In certain African polygamous societies, a young man’s first wife can be the wife of a deceased older brother. In this marriage the woman is not expected to have intimate relations with the brother and is effectively the leader of the household and gets to choose her husband’s other wives. If the older brother died before leaving heirs it is possible that the younger brother would have been required to provide them, but that sexual intimacy would not have been required of the wife afterwards.

Could it be that Onan, Shelah, and Judah object to the equality with Tamar that the obligations of marriage to the widow of a deceased relative would have required of them? Is this refusal to accept a woman as equal what God was displeased with Onan about?

Perhaps, under the social rules of the time, Judah was obliged to marry his son to Tamar or to marry Tamar himself. When Judah refuses the former, Tamar uses Judah’s lustfulness and disregard for women to trick him into the latter.

While Jacob impersonated his older brother, to appropriate higher status for himself, Tamar impersonates someone of lower status to achieve equality.

Judah, after selling his brother into slavery, is now required to accept marital equality with a Canaanite woman, whom he had previously treated like a slave.

Joseph the overseer

Joseph rapidly rises in the house of Potiphar, to overseer. A midrash says that Joseph was vain and was flirtatious with his master Potifar’s wife. This is consistent with Joseph’s dreams of domination and the sin of Ham, the primary way that Genesis has expressed this desire for domination. Again Joseph is sent into the pit (the dungeon) because of his overseer’s garb.
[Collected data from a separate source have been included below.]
/-! ## Save (R37, R41, R43) -/

/-- A free CSA of a partition's pool; a gang unit keeps its own from its first GBAR on (R51). -/
def State.freeCsa (s : State) (p : Nat) : Nat :=
  let used := s.threads.filterMap (fun e => if e.2.part == p && e.2.st != .closed && e.2.addr != 0 then some e.2.addr else none)
  (((upto (used.length + 1)).map (fun i => (s.part p).csaBase + 0x34000 * i)).find? (fun a => !used.contains a)).getD 0

/-- Offset of the state buffer of the unit of thread t, when it is a stage instance's (R376). -/
def State.bufAt (s : State) (t : Nat) : Option Nat := (s.instOf t).map (fun x => (s.inst x.1 x.2).off)

/-- A byte of the local store goes into the image: a valid descriptor covers it, it lies in the state buffer at o, or everything does
(R408; that a state buffer goes along is DEDUCED from R459, log 93). -/
def imaged (u : UnitSt) (o : Option Nat) (all : Bool) (a : Nat) : Bool :=
  all || u.bufs.any (fun e => e.2.meets a 1) || u.alloc.any (fun b => b.used && o == some b.off && b.off ≤ a && a < b.off + 2 ^ b.lg)

/-- The part of a local store that goes into the image. -/
def lsImage (m : PMem) (u : UnitSt) (o : Option Nat) (all : Bool) : PMem :=
  { m with
    bytes := m.bytes.filter (fun c => imaged u o all c.1), poison := m.poison.filter (fun g => imaged u o all (8 * g)), full := []
    hall := [] }

/-- A local-store image written at an address: each byte that belongs to it, a zero as well, and each granule's poison, a clean one as well
(R320, R408). -/
def PMem.putImage (m : PMem) (base : Nat) (ls : PMem) (has : Nat → Bool) : PMem :=
  let old (a : Nat) : Bool := base ≤ a && a < base + 0x30000 && has (a - base)
  { m with
    bytes := ls.bytes.foldl (fun b x => Memory.setByte b (base + x.1) x.2) (m.bytes.filter (fun c => !old c.1))
    poison := ls.poison.foldl (fun l g => setIns (base / 8 + g) l) (m.poison.filter (fun g => !old (8 * g))) }

/-- UNIT_SAVE: the entry becomes Being saved, and the CSA is written. -/
def execUnitSave (core : Nat) (s : State) : Out :=
  let c := s.coreAt core
  let t := c.thread
  let e := s.thr t
  if c.st != .halted || c.halt == some .cancel || c.halt == some .reset then .next s
  else
    let u := s.unitAt t
    let img := c.halt == some .remap
    let addr := if e.addr = 0 then s.freeCsa e.part else e.addr
    let ls := lsImage c.ls u (s.bufAt t) img
    let s := s.setThr t { e with
      st := .beingSaved, addr := addr, liveh := u.liveHelpers, img := img, lsImg := ls
      linkImg := if u.phased then c.links else [] }
    let s := s.putCsa addr (s.csaOf t)
    .next ({ s with mem := s.mem.putImage (addr + 0x4000) ls (imaged u (s.bufAt t) img) }.modCore core (fun c => { c with st := .saving }))

/-- One held landing enters a saved image: a register, which counts event 0x04 (R394), or the pending area; false when that is full
(R34, R37). -/
def State.landImage (s : State) (t : Nat) (l : Landing) : State × Bool :=
  let e := s.thr t
  let old := s.csaOf t
  let u := s.unitAt t
  match (if e.pend.any (·.sameReg l) then none else (u.ctxAt (mraCtx l.mra)).land (mraReg l.mra) l.val) with
  | some c => ((((s.setUnit t (u.setCtx (mraCtx l.mra) c)).pm t 4 c.priv).landed l).syncCsa t old, true)
  | none =>
    if e.pend.length < 32 then
      let s := (s.setThr t { e with pend := e.pend ++ [l] }).landed l
      (s.syncCsa t old, true)
    else (s, false)

/-- The entry of a saved unit in its bucket (R54, R362). Power packing keeps it from the core that it left, and a cluster remap ties it
to its own logical core (R38, R43). -/
def State.savedRec (s : State) (t core : Nat) (haltNo : Nat) (why : Option HaltWhy) : Rec :=
  let u := s.unitAt t
  { id := s.nextRec, part := u.part, asid := u.asid, launch := u.launch, k := .saved
    place := .bucket (s.sliceOf u.part u.asid u.aff.toNat), level := u.prio, enq := s.clk, frame := 0
    img := { RecImg.zero with aff := u.aff, uidx := u.uidx, prio := u.prio }, thread := t, key := u.key, next := 0
    haltNo := haltNo, spun := why == some .spin, notCore := if why == some .packing then some (s.physCore core) else none
    onCore := if why == some .remap then some core else none }

/-- SAVE_COMPLETE: held landings are merged, the entry becomes Saved, the core is free. -/
def execSaveComplete (core : Nat) (s : State) : Out :=
  let c := s.coreAt core
  let t := c.thread
  if c.st != .saving || c.halt == some .cancel || c.halt == some .reset then .next s
  else
    let s := s.modCore core (fun c => { c with
      st := .idle, thread := 0, lbuf := [], halt := none, links := [], gated := false, idleSince := s.clk })
    let s := s.modThr t (fun e => { e with st := .saved, from_ := s.physCore core })
    let s := c.lbuf.foldl (fun s l =>
      let r := s.landImage t l
      if r.2 then r.1 else { s with flight := s.flight ++ [{ l with refusedAt := some s.clk }] }) s
    match s.instOf t with
    | some _ => .next s
    | none => .next { s with recs := s.recs ++ [s.savedRec t core c.haltNo c.halt], nextRec := s.nextRec + 1 }

/-! ## Restore (R37, R44, R411) -/

/-- What poison at an offset of a CSA does. -/
inductive CsaHit where
  | unusable
  | none
  | reg (h n : Nat) | xreg (h k : Nat) | cnt (h : Nat) (second : Bool)
  | image (n : Nat) | ximage (k : Nat) | imageCnt (second : Bool)   -- of a gang's image of its control context
  | shape (k : Nat) | acc (i : Nat) | pmcnt (i : Nat) | queue (i : Nat) | pend (i : Nat)
deriving DecidableEq, Repr

/-- Inside a context block. -/
def csaBlockHit (h o : Nat) : CsaHit :=
  if o < 256 then .reg h (o / 8)
  else if 472 ≤ o && o < 536 then .xreg h ((o - 472) / 8)
  else if o = 424 then .cnt h false
  else if o = 432 then .cnt h true
  else .unusable

/-- The same of the gang image's block. -/
def CsaHit.ofImage : CsaHit → CsaHit
  | .reg _ n => .image n
  | .xreg _ k => .ximage k
  | .cnt _ b => .imageCnt b
  | h => h

/-- The granule at offset o of the CSA of a unit. -/
def csaHit (u : UnitSt) (npl o : Nat) : CsaHit :=
  let nq := u.queued.length
  if o < 0x80 then if 80 ≤ o && o < 112 then .pmcnt ((o - 80) / 8) else .unusable
  else if o < 0x300 then csaBlockHit 0 (o - 0x80)
  else if o < 0x440 then .shape ((o - 0x300) / 40)
  else if o < 0x1440 then .acc ((o - 0x440) / 4)
  else if o < 0x1600 then .unusable
  else if o < 0x2F00 then
    let h := (o - 0x1600) / 0x280 + 1
    if u.liveHelpers.contains h then csaBlockHit h ((o - 0x1600) % 0x280) else .none
  else if o < 0x2F40 then if u.mq.isEmpty then .none else .unusable
  else if o < 0x3000 then if u.phased && o < 0x2FC0 then .unusable else .none
  else if o < 0x3800 then if (o - 0x3000) / 8 < nq then .queue ((o - 0x3000) / 8) else .none
  else if o < 0x3840 then if nq = 0 then .none else .unusable
  else if o < 0x3A40 then
    let i := (o - 0x3840) / 16
    if i < npl then if o % 16 = 0 then .pend i else .unusable else .none
  else if 0x3A80 ≤ o && o < 0x3D00 && u.gang then (csaBlockHit 0 (o - 0x3A80)).ofImage
  else .none

/-- P of queue entry i of the unit, counted in register order. -/
def UnitSt.poisonQueued (u : UnitSt) (i : Nat) : UnitSt :=
  let r := u.ctxs.foldl (fun (x : Tab Ctx × Nat) e =>
    if !e.2.live then (x.1 ++ [e], x.2)
    else
      let g := e.2.g.foldl (fun (y : Tab GReg × Nat) r =>
        (y.1 ++ [(r.1, { r.2 with q := if y.2 ≤ i then modNth (fun v => { v with p := true }) (i - y.2) r.2.q else r.2.q })],
          y.2 + r.2.q.length)) ([], x.2)
      (x.1 ++ [(e.1, { e.2 with g := g.1 })], g.2)) ([], 0)
  { u with ctxs := r.1 }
Joseph becomes the overseer of the other prisoners. Prisons are houses of scarcity. When one prisoner gains power over others, the temptation is very great to take advantage of one’s position to meet one’s dire needs at the expense of others. Could it be that the reason that the cupbearer forgets Joseph is that Joseph had fallen victim to these temptations and had not left a favorable impression on the cupbearer aside from his ability to interpret dreams?